→ WHAT IS BEING ASKED:
Please show all lines of the records that include "Config".

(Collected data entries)
⁂
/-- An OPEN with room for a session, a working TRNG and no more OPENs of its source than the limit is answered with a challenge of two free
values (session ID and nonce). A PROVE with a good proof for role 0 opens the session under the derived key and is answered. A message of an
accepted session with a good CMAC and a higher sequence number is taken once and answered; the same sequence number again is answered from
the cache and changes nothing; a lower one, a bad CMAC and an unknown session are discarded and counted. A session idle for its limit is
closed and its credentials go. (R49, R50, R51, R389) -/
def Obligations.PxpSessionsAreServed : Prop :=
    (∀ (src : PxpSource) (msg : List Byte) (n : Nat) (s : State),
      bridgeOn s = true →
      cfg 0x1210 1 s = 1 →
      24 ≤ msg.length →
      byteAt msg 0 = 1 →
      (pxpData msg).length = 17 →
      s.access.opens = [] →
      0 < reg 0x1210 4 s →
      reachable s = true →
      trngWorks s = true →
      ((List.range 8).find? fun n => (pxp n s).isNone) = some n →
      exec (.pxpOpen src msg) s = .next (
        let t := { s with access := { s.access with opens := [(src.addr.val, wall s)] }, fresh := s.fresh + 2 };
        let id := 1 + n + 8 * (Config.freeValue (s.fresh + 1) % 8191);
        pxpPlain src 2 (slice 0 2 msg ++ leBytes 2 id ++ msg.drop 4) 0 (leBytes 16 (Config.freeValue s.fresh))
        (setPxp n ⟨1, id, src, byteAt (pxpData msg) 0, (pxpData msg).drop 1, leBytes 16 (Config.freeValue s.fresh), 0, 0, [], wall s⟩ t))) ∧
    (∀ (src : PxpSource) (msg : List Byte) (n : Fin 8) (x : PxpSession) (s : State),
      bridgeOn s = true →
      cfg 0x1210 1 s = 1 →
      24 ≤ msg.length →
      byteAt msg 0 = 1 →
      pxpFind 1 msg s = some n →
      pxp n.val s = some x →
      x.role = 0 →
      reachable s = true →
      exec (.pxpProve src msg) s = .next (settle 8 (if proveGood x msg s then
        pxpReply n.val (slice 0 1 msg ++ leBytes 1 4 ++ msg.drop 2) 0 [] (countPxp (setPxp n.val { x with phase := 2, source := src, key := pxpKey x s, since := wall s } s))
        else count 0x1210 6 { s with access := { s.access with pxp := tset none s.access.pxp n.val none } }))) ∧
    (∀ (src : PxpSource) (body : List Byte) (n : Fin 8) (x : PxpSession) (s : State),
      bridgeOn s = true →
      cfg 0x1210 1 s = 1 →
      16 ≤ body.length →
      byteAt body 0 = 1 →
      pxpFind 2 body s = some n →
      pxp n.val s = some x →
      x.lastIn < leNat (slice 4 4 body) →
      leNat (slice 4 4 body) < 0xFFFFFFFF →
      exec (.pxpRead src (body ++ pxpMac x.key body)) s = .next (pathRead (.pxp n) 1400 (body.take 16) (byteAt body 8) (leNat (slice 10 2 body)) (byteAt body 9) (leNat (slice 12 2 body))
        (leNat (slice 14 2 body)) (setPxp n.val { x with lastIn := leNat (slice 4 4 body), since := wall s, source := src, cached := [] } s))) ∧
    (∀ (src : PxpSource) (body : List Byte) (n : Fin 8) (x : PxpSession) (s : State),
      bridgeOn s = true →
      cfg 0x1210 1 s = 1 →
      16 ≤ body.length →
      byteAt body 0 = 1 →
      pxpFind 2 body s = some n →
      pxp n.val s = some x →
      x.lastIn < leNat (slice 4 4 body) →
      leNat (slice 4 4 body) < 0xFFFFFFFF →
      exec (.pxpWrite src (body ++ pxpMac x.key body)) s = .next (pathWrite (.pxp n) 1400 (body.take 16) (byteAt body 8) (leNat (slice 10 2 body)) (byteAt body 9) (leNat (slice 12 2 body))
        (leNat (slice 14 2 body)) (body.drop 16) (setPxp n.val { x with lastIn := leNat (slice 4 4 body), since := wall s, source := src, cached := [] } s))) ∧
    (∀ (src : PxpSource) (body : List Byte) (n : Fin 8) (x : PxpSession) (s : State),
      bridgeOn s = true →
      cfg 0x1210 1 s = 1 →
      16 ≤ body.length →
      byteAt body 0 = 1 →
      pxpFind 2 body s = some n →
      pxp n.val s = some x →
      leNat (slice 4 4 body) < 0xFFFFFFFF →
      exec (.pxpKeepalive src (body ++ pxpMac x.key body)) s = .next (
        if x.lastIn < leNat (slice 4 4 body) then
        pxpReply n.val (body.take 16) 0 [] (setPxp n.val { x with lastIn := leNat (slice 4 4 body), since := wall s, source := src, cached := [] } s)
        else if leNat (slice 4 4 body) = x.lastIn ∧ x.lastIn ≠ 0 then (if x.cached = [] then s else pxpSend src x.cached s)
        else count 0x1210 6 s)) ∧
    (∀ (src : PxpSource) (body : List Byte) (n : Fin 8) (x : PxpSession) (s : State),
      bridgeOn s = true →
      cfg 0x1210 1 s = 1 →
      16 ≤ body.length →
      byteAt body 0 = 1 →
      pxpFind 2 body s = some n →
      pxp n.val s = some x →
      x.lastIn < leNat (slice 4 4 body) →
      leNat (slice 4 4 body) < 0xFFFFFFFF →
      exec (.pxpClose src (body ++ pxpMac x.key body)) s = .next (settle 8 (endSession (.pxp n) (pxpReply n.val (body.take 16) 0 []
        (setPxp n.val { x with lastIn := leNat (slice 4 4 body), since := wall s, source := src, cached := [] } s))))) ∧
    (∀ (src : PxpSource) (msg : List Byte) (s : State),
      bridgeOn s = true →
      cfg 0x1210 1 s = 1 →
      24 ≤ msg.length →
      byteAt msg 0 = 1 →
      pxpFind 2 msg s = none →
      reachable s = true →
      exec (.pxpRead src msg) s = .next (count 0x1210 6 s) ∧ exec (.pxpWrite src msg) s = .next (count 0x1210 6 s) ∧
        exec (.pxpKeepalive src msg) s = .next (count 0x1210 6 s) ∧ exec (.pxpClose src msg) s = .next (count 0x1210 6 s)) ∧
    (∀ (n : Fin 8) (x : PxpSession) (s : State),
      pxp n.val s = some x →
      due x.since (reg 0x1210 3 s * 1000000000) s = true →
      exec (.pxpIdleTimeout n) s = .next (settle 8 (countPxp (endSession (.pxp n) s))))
⁂
→ ANSWER AREA:
        let id := 1 + n + 8 * (Config.freeValue (s.fresh + 1) % 8191);
        pxpPlain src 2 (slice 0 2 msg ++ leBytes 2 id ++ msg.drop 4) 0 (leBytes 16 (Config.freeValue s.fresh))
        (setPxp n ⟨1, id, src, byteAt (pxpData msg) 0, (pxpData msg).drop 1, leBytes 16 (Config.freeValue s.fresh), 0, 0, [], wall s⟩ t))) ∧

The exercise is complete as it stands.